> **What you have to do**: Give each entry back by retyping it exactly as written.

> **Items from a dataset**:
*-*-*
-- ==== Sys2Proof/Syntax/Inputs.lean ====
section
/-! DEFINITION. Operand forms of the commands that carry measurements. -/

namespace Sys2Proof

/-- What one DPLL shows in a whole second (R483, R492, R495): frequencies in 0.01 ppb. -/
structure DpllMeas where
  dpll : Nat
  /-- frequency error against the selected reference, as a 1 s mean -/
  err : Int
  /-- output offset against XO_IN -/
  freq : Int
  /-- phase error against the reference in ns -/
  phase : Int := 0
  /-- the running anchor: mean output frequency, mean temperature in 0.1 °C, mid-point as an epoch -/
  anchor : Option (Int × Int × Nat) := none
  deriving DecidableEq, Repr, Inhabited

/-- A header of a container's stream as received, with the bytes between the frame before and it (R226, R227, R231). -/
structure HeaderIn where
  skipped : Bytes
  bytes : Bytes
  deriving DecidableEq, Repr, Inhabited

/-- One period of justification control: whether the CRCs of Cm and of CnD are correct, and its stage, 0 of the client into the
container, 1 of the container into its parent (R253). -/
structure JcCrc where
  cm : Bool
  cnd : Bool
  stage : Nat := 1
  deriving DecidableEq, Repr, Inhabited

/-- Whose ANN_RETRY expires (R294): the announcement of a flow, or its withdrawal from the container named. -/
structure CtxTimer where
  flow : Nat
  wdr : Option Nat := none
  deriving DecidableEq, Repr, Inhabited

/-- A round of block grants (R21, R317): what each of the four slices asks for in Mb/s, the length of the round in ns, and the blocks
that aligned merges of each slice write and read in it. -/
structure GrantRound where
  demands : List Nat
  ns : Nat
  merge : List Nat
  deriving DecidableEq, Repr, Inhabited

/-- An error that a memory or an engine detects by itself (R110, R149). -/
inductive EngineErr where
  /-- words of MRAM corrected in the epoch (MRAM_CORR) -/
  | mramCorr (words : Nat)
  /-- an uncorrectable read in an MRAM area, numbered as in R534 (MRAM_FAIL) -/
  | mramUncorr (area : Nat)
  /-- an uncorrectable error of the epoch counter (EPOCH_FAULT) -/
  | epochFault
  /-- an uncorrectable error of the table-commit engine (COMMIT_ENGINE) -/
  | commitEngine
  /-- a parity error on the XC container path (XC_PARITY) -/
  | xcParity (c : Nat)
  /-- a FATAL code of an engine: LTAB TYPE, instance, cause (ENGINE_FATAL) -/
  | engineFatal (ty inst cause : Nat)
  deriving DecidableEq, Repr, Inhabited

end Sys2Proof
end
*-*-*
> **Task response**:
-- ==== Sys2Proof/Syntax/Inputs.lean ====
section
/-! DEFINITION. Operand forms of the commands that carry measurements. -/

namespace Sys2Proof

/-- What one DPLL shows in a whole second (R483, R492, R495): frequencies in 0.01 ppb. -/
structure DpllMeas where
  dpll : Nat
  /-- frequency error against the selected reference, as a 1 s mean -/
  err : Int
  /-- output offset against XO_IN -/
  freq : Int
  /-- phase error against the reference in ns -/
  phase : Int := 0
  /-- the running anchor: mean output frequency, mean temperature in 0.1 °C, mid-point as an epoch -/
  anchor : Option (Int × Int × Nat) := none
  deriving DecidableEq, Repr, Inhabited

/-- A header of a container's stream as received, with the bytes between the frame before and it (R226, R227, R231). -/
structure HeaderIn where
  skipped : Bytes
  bytes : Bytes
  deriving DecidableEq, Repr, Inhabited

/-- One period of justification control: whether the CRCs of Cm and of CnD are correct, and its stage, 0 of the client into the
container, 1 of the container into its parent (R253). -/
structure JcCrc where
  cm : Bool
  cnd : Bool
  stage : Nat := 1
  deriving DecidableEq, Repr, Inhabited

/-- Whose ANN_RETRY expires (R294): the announcement of a flow, or its withdrawal from the container named. -/
structure CtxTimer where
  flow : Nat
  wdr : Option Nat := none
  deriving DecidableEq, Repr, Inhabited

/-- A round of block grants (R21, R317): what each of the four slices asks for in Mb/s, the length of the round in ns, and the blocks
that aligned merges of each slice write and read in it. -/
structure GrantRound where
  demands : List Nat
  ns : Nat
  merge : List Nat
  deriving DecidableEq, Repr, Inhabited

/-- An error that a memory or an engine detects by itself (R110, R149). -/
inductive EngineErr where
  /-- words of MRAM corrected in the epoch (MRAM_CORR) -/
  | mramCorr (words : Nat)
  /-- an uncorrectable read in an MRAM area, numbered as in R534 (MRAM_FAIL) -/
  | mramUncorr (area : Nat)
  /-- an uncorrectable error of the epoch counter (EPOCH_FAULT) -/
  | epochFault
  /-- an uncorrectable error of the table-commit engine (COMMIT_ENGINE) -/
  | commitEngine
  /-- a parity error on the XC container path (XC_PARITY) -/
  | xcParity (c : Nat)
  /-- a FATAL code of an engine: LTAB TYPE, instance, cause (ENGINE_FATAL) -/
  | engineFatal (ty inst cause : Nat)
  deriving DecidableEq, Repr, Inhabited

end Sys2Proof
end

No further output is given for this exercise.